TASK TO COMPLETE
Below are some entries. Repeat exactly the lines from the one with "as it was. -/" through the one with "c.depositValue := by", and only those.

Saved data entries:
——————————

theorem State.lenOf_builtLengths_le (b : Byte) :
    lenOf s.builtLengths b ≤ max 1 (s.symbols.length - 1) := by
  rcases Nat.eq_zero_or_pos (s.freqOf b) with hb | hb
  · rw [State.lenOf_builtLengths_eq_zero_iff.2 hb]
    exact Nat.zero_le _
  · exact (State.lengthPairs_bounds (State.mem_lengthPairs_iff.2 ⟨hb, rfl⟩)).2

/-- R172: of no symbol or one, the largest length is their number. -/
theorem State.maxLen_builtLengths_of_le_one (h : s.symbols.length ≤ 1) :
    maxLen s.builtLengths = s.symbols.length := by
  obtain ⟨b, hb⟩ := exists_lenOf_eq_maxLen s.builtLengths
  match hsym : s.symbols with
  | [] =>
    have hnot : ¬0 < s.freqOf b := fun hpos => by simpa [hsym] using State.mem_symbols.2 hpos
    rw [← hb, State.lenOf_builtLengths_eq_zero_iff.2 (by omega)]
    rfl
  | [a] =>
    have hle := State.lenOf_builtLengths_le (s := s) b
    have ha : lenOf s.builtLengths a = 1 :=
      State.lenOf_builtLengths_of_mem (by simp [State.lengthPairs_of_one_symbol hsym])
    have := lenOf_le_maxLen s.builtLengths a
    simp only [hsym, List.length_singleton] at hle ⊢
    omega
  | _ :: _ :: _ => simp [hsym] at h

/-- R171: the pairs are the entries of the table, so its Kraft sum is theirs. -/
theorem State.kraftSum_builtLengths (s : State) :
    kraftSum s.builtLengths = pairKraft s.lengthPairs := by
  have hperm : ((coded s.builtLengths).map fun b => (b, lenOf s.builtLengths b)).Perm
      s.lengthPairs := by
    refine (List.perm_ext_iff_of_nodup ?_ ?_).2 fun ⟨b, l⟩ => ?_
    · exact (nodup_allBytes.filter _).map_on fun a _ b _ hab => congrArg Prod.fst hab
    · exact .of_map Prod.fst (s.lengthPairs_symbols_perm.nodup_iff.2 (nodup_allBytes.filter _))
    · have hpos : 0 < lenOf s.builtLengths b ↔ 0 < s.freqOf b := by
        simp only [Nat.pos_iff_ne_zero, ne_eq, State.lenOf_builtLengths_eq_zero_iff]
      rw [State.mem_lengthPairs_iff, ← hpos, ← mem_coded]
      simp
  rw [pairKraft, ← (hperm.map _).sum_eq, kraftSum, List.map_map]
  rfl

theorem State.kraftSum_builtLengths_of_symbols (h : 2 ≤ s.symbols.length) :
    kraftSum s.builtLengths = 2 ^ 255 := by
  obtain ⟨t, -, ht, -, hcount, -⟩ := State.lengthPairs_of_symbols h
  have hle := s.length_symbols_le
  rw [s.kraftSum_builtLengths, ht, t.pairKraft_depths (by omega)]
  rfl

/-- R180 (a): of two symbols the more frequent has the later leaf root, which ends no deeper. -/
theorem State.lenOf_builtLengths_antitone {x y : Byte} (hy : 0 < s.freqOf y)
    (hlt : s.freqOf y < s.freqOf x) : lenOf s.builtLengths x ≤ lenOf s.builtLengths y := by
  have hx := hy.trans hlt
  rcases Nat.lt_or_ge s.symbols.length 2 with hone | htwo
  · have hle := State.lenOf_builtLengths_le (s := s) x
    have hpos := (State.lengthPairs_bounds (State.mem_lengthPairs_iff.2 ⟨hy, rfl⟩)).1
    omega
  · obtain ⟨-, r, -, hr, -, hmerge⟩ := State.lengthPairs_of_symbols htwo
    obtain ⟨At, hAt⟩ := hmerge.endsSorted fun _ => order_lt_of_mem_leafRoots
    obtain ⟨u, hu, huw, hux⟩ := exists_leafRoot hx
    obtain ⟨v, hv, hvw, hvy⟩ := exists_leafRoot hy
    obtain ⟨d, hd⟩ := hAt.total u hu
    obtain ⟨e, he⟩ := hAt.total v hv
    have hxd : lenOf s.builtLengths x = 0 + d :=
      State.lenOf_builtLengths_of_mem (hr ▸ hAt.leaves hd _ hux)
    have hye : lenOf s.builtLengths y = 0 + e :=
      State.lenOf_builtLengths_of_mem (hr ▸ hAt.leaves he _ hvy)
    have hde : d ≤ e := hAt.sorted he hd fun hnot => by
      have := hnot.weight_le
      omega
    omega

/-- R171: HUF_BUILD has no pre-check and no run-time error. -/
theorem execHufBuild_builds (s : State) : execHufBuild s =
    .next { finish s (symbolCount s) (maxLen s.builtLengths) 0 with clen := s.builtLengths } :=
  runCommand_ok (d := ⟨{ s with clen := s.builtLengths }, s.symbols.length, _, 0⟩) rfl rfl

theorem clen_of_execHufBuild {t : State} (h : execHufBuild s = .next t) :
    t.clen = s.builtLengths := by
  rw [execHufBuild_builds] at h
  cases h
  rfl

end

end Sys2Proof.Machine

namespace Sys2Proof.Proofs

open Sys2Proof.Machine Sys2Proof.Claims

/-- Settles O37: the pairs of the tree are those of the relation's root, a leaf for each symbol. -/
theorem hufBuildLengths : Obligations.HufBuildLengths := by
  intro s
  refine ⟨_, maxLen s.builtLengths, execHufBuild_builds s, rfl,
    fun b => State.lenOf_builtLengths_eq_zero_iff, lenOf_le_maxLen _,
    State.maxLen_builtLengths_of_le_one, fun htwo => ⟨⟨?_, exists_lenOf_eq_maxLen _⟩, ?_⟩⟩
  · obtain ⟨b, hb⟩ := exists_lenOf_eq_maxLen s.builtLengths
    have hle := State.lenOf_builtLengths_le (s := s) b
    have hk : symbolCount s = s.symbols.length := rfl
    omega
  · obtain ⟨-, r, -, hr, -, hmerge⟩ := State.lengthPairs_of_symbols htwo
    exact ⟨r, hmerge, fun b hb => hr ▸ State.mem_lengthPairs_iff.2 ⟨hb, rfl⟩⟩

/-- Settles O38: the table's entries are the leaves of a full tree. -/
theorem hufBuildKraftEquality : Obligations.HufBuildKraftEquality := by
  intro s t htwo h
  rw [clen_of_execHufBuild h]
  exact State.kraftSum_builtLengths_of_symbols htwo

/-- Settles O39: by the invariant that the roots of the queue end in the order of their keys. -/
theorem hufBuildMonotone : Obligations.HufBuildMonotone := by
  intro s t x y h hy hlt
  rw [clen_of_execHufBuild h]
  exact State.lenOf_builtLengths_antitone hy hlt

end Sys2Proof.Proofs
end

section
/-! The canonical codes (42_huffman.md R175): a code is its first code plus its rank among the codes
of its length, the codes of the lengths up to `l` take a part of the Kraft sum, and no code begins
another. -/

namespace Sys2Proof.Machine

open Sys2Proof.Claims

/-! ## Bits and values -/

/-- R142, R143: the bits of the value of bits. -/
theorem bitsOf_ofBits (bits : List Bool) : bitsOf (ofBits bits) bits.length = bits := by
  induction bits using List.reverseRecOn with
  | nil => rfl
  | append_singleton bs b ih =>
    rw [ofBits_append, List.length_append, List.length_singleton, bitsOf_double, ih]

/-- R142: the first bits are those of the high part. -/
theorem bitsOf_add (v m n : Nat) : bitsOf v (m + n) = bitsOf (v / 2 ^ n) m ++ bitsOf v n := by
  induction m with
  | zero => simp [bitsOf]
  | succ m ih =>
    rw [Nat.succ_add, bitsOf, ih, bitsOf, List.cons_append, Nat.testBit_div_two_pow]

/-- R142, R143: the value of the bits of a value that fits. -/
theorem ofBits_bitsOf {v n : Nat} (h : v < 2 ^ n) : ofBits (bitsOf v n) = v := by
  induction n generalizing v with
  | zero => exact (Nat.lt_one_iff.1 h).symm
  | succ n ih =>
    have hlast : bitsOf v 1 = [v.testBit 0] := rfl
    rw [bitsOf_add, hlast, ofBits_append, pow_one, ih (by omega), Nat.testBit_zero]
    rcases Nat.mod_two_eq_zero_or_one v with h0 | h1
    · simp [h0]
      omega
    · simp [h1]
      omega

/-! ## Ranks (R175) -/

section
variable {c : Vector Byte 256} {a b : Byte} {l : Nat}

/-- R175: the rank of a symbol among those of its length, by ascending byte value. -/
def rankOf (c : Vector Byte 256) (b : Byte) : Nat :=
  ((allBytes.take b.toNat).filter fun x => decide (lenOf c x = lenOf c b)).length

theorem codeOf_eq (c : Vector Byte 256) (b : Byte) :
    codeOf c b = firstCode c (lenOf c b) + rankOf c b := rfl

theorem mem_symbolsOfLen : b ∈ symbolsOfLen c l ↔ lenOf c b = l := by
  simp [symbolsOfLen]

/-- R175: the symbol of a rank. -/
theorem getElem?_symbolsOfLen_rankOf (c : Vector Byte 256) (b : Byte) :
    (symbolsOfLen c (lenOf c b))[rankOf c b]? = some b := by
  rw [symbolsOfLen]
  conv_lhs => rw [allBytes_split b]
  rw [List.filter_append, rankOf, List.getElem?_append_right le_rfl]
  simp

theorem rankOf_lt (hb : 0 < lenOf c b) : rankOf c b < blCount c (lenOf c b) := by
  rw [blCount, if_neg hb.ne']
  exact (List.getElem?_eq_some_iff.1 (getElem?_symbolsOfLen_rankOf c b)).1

——————————

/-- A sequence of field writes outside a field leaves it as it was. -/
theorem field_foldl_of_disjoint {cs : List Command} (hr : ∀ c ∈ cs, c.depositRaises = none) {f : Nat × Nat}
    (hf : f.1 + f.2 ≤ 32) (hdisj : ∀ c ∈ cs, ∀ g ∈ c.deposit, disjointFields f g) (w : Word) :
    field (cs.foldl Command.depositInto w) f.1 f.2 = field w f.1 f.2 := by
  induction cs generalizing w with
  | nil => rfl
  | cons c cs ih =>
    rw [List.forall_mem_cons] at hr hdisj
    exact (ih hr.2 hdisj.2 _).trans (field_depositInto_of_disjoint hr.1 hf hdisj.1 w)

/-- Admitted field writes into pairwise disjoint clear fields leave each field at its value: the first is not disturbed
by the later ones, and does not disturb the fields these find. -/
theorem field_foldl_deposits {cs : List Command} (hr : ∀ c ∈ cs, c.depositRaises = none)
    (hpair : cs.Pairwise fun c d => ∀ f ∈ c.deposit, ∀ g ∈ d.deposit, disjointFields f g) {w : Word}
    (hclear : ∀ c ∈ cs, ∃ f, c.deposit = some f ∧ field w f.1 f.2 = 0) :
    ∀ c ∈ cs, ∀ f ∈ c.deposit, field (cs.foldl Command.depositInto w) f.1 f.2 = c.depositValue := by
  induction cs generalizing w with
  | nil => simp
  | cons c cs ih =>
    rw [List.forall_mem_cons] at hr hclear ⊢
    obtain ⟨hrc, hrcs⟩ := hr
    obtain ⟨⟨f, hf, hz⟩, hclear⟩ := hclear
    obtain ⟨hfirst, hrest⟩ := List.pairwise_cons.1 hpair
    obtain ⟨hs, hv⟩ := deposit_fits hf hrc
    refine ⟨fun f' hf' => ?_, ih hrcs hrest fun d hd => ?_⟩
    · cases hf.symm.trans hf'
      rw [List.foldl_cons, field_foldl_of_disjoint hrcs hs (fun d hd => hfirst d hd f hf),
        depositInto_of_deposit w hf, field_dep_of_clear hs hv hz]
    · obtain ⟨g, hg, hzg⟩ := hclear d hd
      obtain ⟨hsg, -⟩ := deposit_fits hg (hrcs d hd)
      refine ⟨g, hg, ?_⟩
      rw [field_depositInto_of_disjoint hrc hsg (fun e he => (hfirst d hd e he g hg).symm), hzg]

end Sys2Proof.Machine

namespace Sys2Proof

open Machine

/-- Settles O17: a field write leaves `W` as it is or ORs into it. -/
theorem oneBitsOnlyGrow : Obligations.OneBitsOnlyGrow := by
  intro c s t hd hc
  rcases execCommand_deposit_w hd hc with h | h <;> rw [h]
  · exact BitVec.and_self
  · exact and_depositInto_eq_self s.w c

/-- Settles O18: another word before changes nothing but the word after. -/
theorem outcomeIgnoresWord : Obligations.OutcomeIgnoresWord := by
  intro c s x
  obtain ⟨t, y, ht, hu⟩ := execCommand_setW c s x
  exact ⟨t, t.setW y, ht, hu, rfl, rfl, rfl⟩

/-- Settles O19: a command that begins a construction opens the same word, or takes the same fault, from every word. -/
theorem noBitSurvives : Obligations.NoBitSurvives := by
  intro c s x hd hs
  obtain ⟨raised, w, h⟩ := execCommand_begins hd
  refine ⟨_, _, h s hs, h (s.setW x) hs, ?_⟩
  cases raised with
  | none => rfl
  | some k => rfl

——————————

RESULT FOR THIS EXERCISE
/-- A sequence of field writes outside a field leaves it as it was. -/
theorem field_foldl_of_disjoint {cs : List Command} (hr : ∀ c ∈ cs, c.depositRaises = none) {f : Nat × Nat}
    (hf : f.1 + f.2 ≤ 32) (hdisj : ∀ c ∈ cs, ∀ g ∈ c.deposit, disjointFields f g) (w : Word) :
    field (cs.foldl Command.depositInto w) f.1 f.2 = field w f.1 f.2 := by
  induction cs generalizing w with
  | nil => rfl
  | cons c cs ih =>
    rw [List.forall_mem_cons] at hr hdisj
    exact (ih hr.2 hdisj.2 _).trans (field_depositInto_of_disjoint hr.1 hf hdisj.1 w)

/-- Admitted field writes into pairwise disjoint clear fields leave each field at its value: the first is not disturbed
by the later ones, and does not disturb the fields these find. -/
theorem field_foldl_deposits {cs : List Command} (hr : ∀ c ∈ cs, c.depositRaises = none)
    (hpair : cs.Pairwise fun c d => ∀ f ∈ c.deposit, ∀ g ∈ d.deposit, disjointFields f g) {w : Word}
    (hclear : ∀ c ∈ cs, ∃ f, c.deposit = some f ∧ field w f.1 f.2 = 0) :
    ∀ c ∈ cs, ∀ f ∈ c.deposit, field (cs.foldl Command.depositInto w) f.1 f.2 = c.depositValue := by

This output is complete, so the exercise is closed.